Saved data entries
○ ○ ○ ○

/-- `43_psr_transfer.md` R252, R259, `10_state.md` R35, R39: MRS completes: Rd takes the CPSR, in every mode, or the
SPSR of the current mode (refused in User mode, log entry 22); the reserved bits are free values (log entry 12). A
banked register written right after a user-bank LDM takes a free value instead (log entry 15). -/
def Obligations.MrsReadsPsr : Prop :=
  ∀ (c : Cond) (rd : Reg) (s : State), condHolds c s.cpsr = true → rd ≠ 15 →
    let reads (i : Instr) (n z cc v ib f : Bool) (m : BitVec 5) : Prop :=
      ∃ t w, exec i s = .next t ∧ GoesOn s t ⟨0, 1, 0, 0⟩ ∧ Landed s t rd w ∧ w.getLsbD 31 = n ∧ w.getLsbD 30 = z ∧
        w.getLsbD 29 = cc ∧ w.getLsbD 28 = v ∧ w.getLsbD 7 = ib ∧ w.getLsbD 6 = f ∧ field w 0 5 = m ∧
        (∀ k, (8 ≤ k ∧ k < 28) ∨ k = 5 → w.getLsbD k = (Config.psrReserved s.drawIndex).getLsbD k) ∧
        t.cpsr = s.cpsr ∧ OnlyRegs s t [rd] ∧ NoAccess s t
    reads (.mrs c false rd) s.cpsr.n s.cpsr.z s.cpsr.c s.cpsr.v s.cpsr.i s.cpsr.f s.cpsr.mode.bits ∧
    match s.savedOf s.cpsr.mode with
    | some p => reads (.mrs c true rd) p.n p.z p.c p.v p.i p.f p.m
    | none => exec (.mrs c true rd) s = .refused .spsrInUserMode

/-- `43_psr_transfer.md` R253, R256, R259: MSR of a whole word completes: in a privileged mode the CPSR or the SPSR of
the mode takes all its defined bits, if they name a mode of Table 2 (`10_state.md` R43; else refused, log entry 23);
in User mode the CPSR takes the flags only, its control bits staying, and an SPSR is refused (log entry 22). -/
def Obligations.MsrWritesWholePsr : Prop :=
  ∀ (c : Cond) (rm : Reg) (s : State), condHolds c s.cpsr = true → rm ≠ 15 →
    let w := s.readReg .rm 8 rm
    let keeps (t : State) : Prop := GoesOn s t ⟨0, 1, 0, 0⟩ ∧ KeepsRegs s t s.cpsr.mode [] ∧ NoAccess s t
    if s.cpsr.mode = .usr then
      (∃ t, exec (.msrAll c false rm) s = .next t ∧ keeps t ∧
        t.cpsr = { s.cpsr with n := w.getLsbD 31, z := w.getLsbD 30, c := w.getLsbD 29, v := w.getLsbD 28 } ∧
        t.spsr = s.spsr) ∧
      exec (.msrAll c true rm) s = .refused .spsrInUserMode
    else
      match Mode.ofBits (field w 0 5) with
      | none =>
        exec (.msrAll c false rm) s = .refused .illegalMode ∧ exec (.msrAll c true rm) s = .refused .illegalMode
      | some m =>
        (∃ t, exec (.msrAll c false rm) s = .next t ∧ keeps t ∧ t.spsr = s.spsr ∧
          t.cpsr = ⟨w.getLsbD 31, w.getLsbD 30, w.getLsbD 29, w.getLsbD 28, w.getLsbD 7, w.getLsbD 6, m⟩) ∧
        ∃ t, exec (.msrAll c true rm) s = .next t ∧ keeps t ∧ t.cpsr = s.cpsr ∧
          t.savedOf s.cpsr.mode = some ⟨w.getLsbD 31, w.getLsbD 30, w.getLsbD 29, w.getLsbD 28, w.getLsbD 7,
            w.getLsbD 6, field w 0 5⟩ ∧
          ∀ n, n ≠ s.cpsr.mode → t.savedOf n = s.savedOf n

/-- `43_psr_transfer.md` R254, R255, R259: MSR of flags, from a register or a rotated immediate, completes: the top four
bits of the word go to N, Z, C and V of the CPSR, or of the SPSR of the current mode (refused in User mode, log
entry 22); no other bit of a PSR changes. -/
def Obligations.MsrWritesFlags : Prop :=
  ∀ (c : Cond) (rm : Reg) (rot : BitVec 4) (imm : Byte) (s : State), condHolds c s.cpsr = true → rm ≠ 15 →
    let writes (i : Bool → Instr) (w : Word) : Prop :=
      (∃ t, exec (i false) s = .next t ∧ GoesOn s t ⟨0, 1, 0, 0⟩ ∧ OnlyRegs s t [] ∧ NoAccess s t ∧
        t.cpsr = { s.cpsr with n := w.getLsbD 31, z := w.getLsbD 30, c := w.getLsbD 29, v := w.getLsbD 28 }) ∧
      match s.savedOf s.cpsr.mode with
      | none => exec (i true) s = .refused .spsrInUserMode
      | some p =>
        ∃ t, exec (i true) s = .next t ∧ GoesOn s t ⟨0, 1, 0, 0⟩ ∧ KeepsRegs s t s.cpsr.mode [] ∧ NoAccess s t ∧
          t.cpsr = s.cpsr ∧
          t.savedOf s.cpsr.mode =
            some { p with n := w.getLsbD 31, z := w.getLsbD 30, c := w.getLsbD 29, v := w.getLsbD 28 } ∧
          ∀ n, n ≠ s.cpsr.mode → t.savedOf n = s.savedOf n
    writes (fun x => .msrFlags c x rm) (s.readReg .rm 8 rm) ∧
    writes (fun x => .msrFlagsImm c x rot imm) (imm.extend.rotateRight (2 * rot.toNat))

○ ○ ○ ○

TASK TO CARRY OUT |
Copy the records above exactly as written.

REPLY |
/-- `43_psr_transfer.md` R252, R259, `10_state.md` R35, R39: MRS completes: Rd takes the CPSR, in every mode, or the
SPSR of the current mode (refused in User mode, log entry 22); the reserved bits are free values (log entry 12). A
banked register written right after a user-bank LDM takes a free value instead (log entry 15). -/
def Obligations.MrsReadsPsr : Prop :=
  ∀ (c : Cond) (rd : Reg) (s : State), condHolds c s.cpsr = true → rd ≠ 15 →
    let reads (i : Instr) (n z cc v ib f : Bool) (m : BitVec 5) : Prop :=
      ∃ t w, exec i s = .next t ∧ GoesOn s t ⟨0, 1, 0, 0⟩ ∧ Landed s t rd w ∧ w.getLsbD 31 = n ∧ w.getLsbD 30 = z ∧
        w.getLsbD 29 = cc ∧ w.getLsbD 28 = v ∧ w.getLsbD 7 = ib ∧ w.getLsbD 6 = f ∧ field w 0 5 = m ∧
        (∀ k, (8 ≤ k ∧ k < 28) ∨ k = 5 → w.getLsbD k = (Config.psrReserved s.drawIndex).getLsbD k) ∧
        t.cpsr = s.cpsr ∧ OnlyRegs s t [rd] ∧ NoAccess s t
    reads (.mrs c false rd) s.cpsr.n s.cpsr.z s.cpsr.c s.cpsr.v s.cpsr.i s.cpsr.f s.cpsr.mode.bits ∧
    match s.savedOf s.cpsr.mode with
    | some p => reads (.mrs c true rd) p.n p.z p.c p.v p.i p.f p.m
    | none => exec (.mrs c true rd) s = .refused .spsrInUserMode

/-- `43_psr_transfer.md` R253, R256, R259: MSR of a whole word completes: in a privileged mode the CPSR or the SPSR of
the mode takes all its defined bits, if they name a mode of Table 2 (`10_state.md` R43; else refused, log entry 23);
in User mode the CPSR takes the flags only, its control bits staying, and an SPSR is refused (log entry 22). -/
def Obligations.MsrWritesWholePsr : Prop :=
  ∀ (c : Cond) (rm : Reg) (s : State), condHolds c s.cpsr = true → rm ≠ 15 →
    let w := s.readReg .rm 8 rm
    let keeps (t : State) : Prop := GoesOn s t ⟨0, 1, 0, 0⟩ ∧ KeepsRegs s t s.cpsr.mode [] ∧ NoAccess s t
    if s.cpsr.mode = .usr then
      (∃ t, exec (.msrAll c false rm) s = .next t ∧ keeps t ∧
        t.cpsr = { s.cpsr with n := w.getLsbD 31, z := w.getLsbD 30, c := w.getLsbD 29, v := w.getLsbD 28 } ∧
        t.spsr = s.spsr) ∧
      exec (.msrAll c true rm) s = .refused .spsrInUserMode
    else
      match Mode.ofBits (field w 0 5) with
      | none =>
        exec (.msrAll c false rm) s = .refused .illegalMode ∧ exec (.msrAll c true rm) s = .refused .illegalMode
      | some m =>
        (∃ t, exec (.msrAll c false rm) s = .next t ∧ keeps t ∧ t.spsr = s.spsr ∧
          t.cpsr = ⟨w.getLsbD 31, w.getLsbD 30, w.getLsbD 29, w.getLsbD 28, w.getLsbD 7, w.getLsbD 6, m⟩) ∧
        ∃ t, exec (.msrAll c true rm) s = .next t ∧ keeps t ∧ t.cpsr = s.cpsr ∧
          t.savedOf s.cpsr.mode = some ⟨w.getLsbD 31, w.getLsbD 30, w.getLsbD 29, w.getLsbD 28, w.getLsbD 7,
            w.getLsbD 6, field w 0 5⟩ ∧
          ∀ n, n ≠ s.cpsr.mode → t.savedOf n = s.savedOf n

/-- `43_psr_transfer.md` R254, R255, R259: MSR of flags, from a register or a rotated immediate, completes: the top four
bits of the word go to N, Z, C and V of the CPSR, or of the SPSR of the current mode (refused in User mode, log
entry 22); no other bit of a PSR changes. -/
def Obligations.MsrWritesFlags : Prop :=
  ∀ (c : Cond) (rm : Reg) (rot : BitVec 4) (imm : Byte) (s : State), condHolds c s.cpsr = true → rm ≠ 15 →
    let writes (i : Bool → Instr) (w : Word) : Prop :=
      (∃ t, exec (i false) s = .next t ∧ GoesOn s t ⟨0, 1, 0, 0⟩ ∧ OnlyRegs s t [] ∧ NoAccess s t ∧
        t.cpsr = { s.cpsr with n := w.getLsbD 31, z := w.getLsbD 30, c := w.getLsbD 29, v := w.getLsbD 28 }) ∧
      match s.savedOf s.cpsr.mode with
      | none => exec (i true) s = .refused .spsrInUserMode
      | some p =>
        ∃ t, exec (i true) s = .next t ∧ GoesOn s t ⟨0, 1, 0, 0⟩ ∧ KeepsRegs s t s.cpsr.mode [] ∧ NoAccess s t ∧
          t.cpsr = s.cpsr ∧
          t.savedOf s.cpsr.mode =
            some { p with n := w.getLsbD 31, z := w.getLsbD 30, c := w.getLsbD 29, v := w.getLsbD 28 } ∧
          ∀ n, n ≠ s.cpsr.mode → t.savedOf n = s.savedOf n
    writes (fun x => .msrFlags c x rm) (s.readReg .rm 8 rm) ∧
    writes (fun x => .msrFlagsImm c x rot imm) (imm.extend.rotateRight (2 * rot.toNat))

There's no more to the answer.